Center Vanderbilt University
Award Year 2019
Pilot Study Influence of Atp10a and Atp10d on diet induced obesity and insulin resistance
Awardee Todd Graham PhD
Abstract

Nearly 40% of US adults and 19% of US children are clinically obese with Hispanic and non-Hispanic black populations being particularly overrepresented. This growing obesity epidemic leads to increased incidences of type 2 diabetes, heart disease, stroke and some cancers. At least 10% of the US population has diabetes with most of these cases being type 2 diabetes. In addition to the personal trauma associated with obesity-related diseases, annual costs of treatment are estimated to be $147 billion per year in the US (2008 dollars) (https://www.cdc.gov/obesity; https://www.cdc.gov/diabetes). It is essential to gain a better understanding of underlying genetic risk factors for obesity and type 2 diabetes in order to manage and ultimately resolve this major public health problem.
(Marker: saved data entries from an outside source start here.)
/-! ## The table codec -/

/-- 44_table_codec.md R162, R164: the serialized table field by field, and its length in either
mode. -/
def Obligations.SerializedTableLayout : Prop :=
  ∀ (T : Table) (tb : Bits),
    (serTable .numeric T = .done tb →
      tb = u T.length 32 ++ u (freqWidth T) 6 ++ u (keyWidth T) 6 ++
        T.flatMap (fun e => u e.key.value (keyWidth T) ++ u e.freq (freqWidth T)) ∧
      tb.length = 44 + T.length * (keyWidth T + freqWidth T) ∧
      (∀ w, freqWidth T ≤ w ↔ ∀ e ∈ T, e.freq < 2 ^ w) ∧
      (∀ w, keyWidth T ≤ w ↔ ∀ e ∈ T, e.key.value < 2 ^ w)) ∧
    (serTable .byteSeq T = .done tb →
      tb = T.flatMap
          (fun e => u e.key.bytes.length 6 ++ bitsOf e.key.bytes ++ u e.freq 32) ++ u 0 6 ∧
      tb.length = (T.map fun e => 6 + 8 * e.key.bytes.length + 32).sum + 6)

/-- 44_table_codec.md R165: SerTable raises FIELD_RANGE exactly when a field cannot hold its value, and
never on a table a reachable state holds. -/
def Obligations.FieldRangeIsUnreachable : Prop :=
  (∀ T : Table, serTable .numeric T = .raised .fieldRange ↔
    2 ^ 32 - 1 < T.length ∨ 63 < freqWidth T ∨ 63 < keyWidth T) ∧
  (∀ T : Table, (∀ e ∈ T, e.key.okFor .byteSeq = true) →
    (serTable .byteSeq T = .raised .fieldRange ↔ ∃ e ∈ T, 2 ^ 32 ≤ e.freq)) ∧
  ∀ (s : State) (T : Table), Inv s → s.ft = some T → ∃ tb, serTable s.status.ftMode T = .done tb

/-- 44_table_codec.md R174: parsing a serialized table, with any bits after it, gives the table back, in
order, and leaves the cursor just past it. -/
def Obligations.TableRoundTrip : Prop :=
  ∀ (nMax : Nat) (mode : Mode) (T : Table) (tb rest : Bits), serTable mode T = .done tb →
    (T.map (·.key)).Nodup → T.length ≤ nMax → (∀ e ∈ T, e.key.okFor mode = true) →
    parseTable nMax mode (tb ++ rest) = .done (T, rest)

/-- 44_table_codec.md R166, R168, R169: a serialized table cut short anywhere raises
INCOMPLETE_TABLE. -/
def Obligations.TruncatedTableIsIncomplete : Prop :=
  ∀ (nMax : Nat) (mode : Mode) (T : Table) (tb cut : Bits), serTable mode T = .done tb →
    (T.map (·.key)).Nodup → T.length ≤ nMax → (∀ e ∈ T, e.key.okFor mode = true) →
    cut <+: tb → cut ≠ tb → parseTable nMax mode cut = .raised .incompleteTable

/-- 44_table_codec.md R168 to R170: a record whose key equals an earlier key of the table raises
DUPLICATE_KEY as soon as it has been read, in either mode. -/
def Obligations.DuplicateKeyIsRejected : Prop :=
  (∀ (nMax k f cnt v freq : Nat) (T : Table) (rest : Bits), cnt ≤ nMax → cnt < 2 ^ 32 →
    T.length < cnt → k < 64 → f < 64 → v < 2 ^ k → freq < 2 ^ f → (T.map (·.key)).Nodup →
    (∀ e ∈ T, (∃ x, e.key = .num x ∧ x < 2 ^ k) ∧ e.freq < 2 ^ f) → .num v ∈ T.map (·.key) →
    parseTable nMax .numeric
        (u cnt 32 ++ u f 6 ++ u k 6 ++ numericBody k f (T ++ ([⟨.num v, freq⟩] : Table)) ++ rest) =
      .raised .duplicateKey) ∧
  (∀ (nMax freq : Nat) (key : List Byte) (T : Table) (rest : Bits), T.length ≤ nMax →
    freq < 2 ^ 32 → (T.map (·.key)).Nodup →
    (∀ e ∈ T, e.key.okFor .byteSeq = true ∧ e.freq < 2 ^ 32) → .octets key ∈ T.map (·.key) →
    parseTable nMax .byteSeq ((T ++ ([⟨.octets key, freq⟩] : Table)).flatMap byteSeqRecord ++ rest) =
      .raised .duplicateKey)

/-- 44_table_codec.md R168, R169: a table of more than N_MAX entries raises CAPACITY_EXCEEDED as soon as
that is known: in numeric mode right after the header, whatever follows it, and in byte-sequence mode
once the (N_MAX+1)-th record, of a new key, has been read. -/
def Obligations.OversizedTableIsRejected : Prop :=
  (∀ (nMax cnt f k : Nat) (rest : Bits), nMax < cnt → cnt < 2 ^ 32 → f < 64 → k < 64 →
    parseTable nMax .numeric (u cnt 32 ++ u f 6 ++ u k 6 ++ rest) = .raised .capacityExceeded) ∧
  (∀ (nMax : Nat) (T : Table) (e : Entry) (rest : Bits), T.length = nMax →
    ((T ++ [e]).map (·.key)).Nodup →
    (∀ x ∈ T ++ [e], x.key.okFor .byteSeq = true ∧ x.freq < 2 ^ 32) →
    parseTable nMax .byteSeq ((T ++ [e]).flatMap byteSeqRecord ++ rest) =
      .raised .capacityExceeded)

/-! ## PACK -/

/-- 45_bitstream_packer.md R194, R197: PACK writes the frame — fewer than 8 zero bits, the marker, the
serialized table, the payload — from DST_BASE on, its length in bytes to RESULT_LEN, and nothing
else. -/
def Obligations.PackWritesFrame : Prop :=
  ∀ (s : State) (T : Table) (p tb : Bits), s.ft = some T → s.pbuf = some p → s.dstValid →
    serTable s.status.ftMode T = .done tb →
    frameBytes s.cfg.markerW tb.length p.length ≤ s.latch.args.dstCap.toNat →
    ∃ (bs : List Byte) (pad : Nat),
      pad = 8 * frameBytes s.cfg.markerW tb.length p.length
        - (s.cfg.markerW + tb.length + p.length) ∧ pad ≤ 7 ∧
      bs.length = frameBytes s.cfg.markerW tb.length p.length ∧
      bitsOf bs = zeros pad ++ u s.cfg.marker.toNat s.cfg.markerW ++ tb ++ p ∧
      exec .pack s = .next
        { s with
          status := s.status.ended .success
          buf := s.buf.writeBytes s.latch.args.dstBase.toNat bs
          resultLen := BitVec.ofNat 32 bs.length }

/-- 45_bitstream_packer.md R193, 60_exceptions.md R250: a frame longer than DST_CAP reports
CAPACITY_EXCEEDED: RESULT_LEN is 0, FT, PBUF and every other store and register are kept, and no byte
outside the destination region changes. -/
def Obligations.PackReportsCapacity : Prop :=
  ∀ (s : State) (T : Table) (p tb : Bits), s.ft = some T → s.pbuf = some p → s.dstValid →
    serTable s.status.ftMode T = .done tb →
    s.latch.args.dstCap.toNat < frameBytes s.cfg.markerW tb.length p.length →
    ∃ t, exec .pack s = .next t ∧
      t = { s with
            status := s.status.ended .capacityExceeded, resultLen := 0, buf := t.buf
            draws := t.draws } ∧
      ∀ a, ¬ s.inDst s.latch.args.dstCap.toNat a → t.buf.read a = s.buf.read a

/-! ## UNPACK -/

/-- 46_bitstream_unpacker.md R210, R211, R218: UNPACK of a frame behind any number of zero bits gives
back its table, its payload and the payload's bit offset; FT_MODE is the latched mode, and the tree and
codes go. The marker's bits after the first are not checked. The table is one as SerTable writes it, or
in numeric mode one whose header says wider fields than it needs (44_table_codec.md R173). -/
def Obligations.UnpackRecoversFrame : Prop :=
  ∀ (s : State) (T : Table) (src : List Byte) (pad : Nat) (marker tb p : Bits), s.srcValid →
    s.srcBytes = some src → TableOk s.cfg.nMax s.latch.mode T →
    (serTable s.latch.mode T = .done tb ∨
      s.latch.mode = .numeric ∧ T.length < 2 ^ 32 ∧
        ∃ f k, f < 64 ∧ k < 64 ∧ (∀ e ∈ T, e.freq < 2 ^ f ∧ e.key.value < 2 ^ k) ∧
          tb = u T.length 32 ++ u f 6 ++ u k 6 ++
            T.flatMap (fun e => u e.key.value k ++ u e.freq f)) →
    p.length ≤ s.cfg.pbufBits →
    marker.length + 1 = s.cfg.markerW → bitsOf src = zeros pad ++ true :: marker ++ tb ++ p →
    exec .unpack s = .next
      { s with
        status := { s.status.ended .success with ftMode := s.latch.mode }
        ft := some T, pbuf := some p, tree := none, crom := none
        payloadOff := BitVec.ofNat 32 (pad + s.cfg.markerW + tb.length) }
ATP10A and ATP10D have been linked to diet-induced obesity and insulin resistance in mice and humans, but how these type IV P-type ATPases (P4-ATPases) contribute to metabolic disease is unknown. Recent studies indicate ATP10A and ATP10D transport specific sphingolipid species across the plasma membrane of cultured cells. However, the physiological consequences of this lipid transport activity are poorly understood. For example, existing mouse models are inadequate to determine if Atp10a/10d deficiency is sufficient to cause insulin resistance and dyslipidemia in mice fed a high fat diet. Therefore, new murine models bearing precise deletions or mutations have been generated. The current pilot and feasibility study proposes to test whether these Atp10a and Atp10d deficient mice display diet-induced obesity, insulin resistance and dyslipidemia (perturbations on serum lipid profiles) when fed a high fat diet.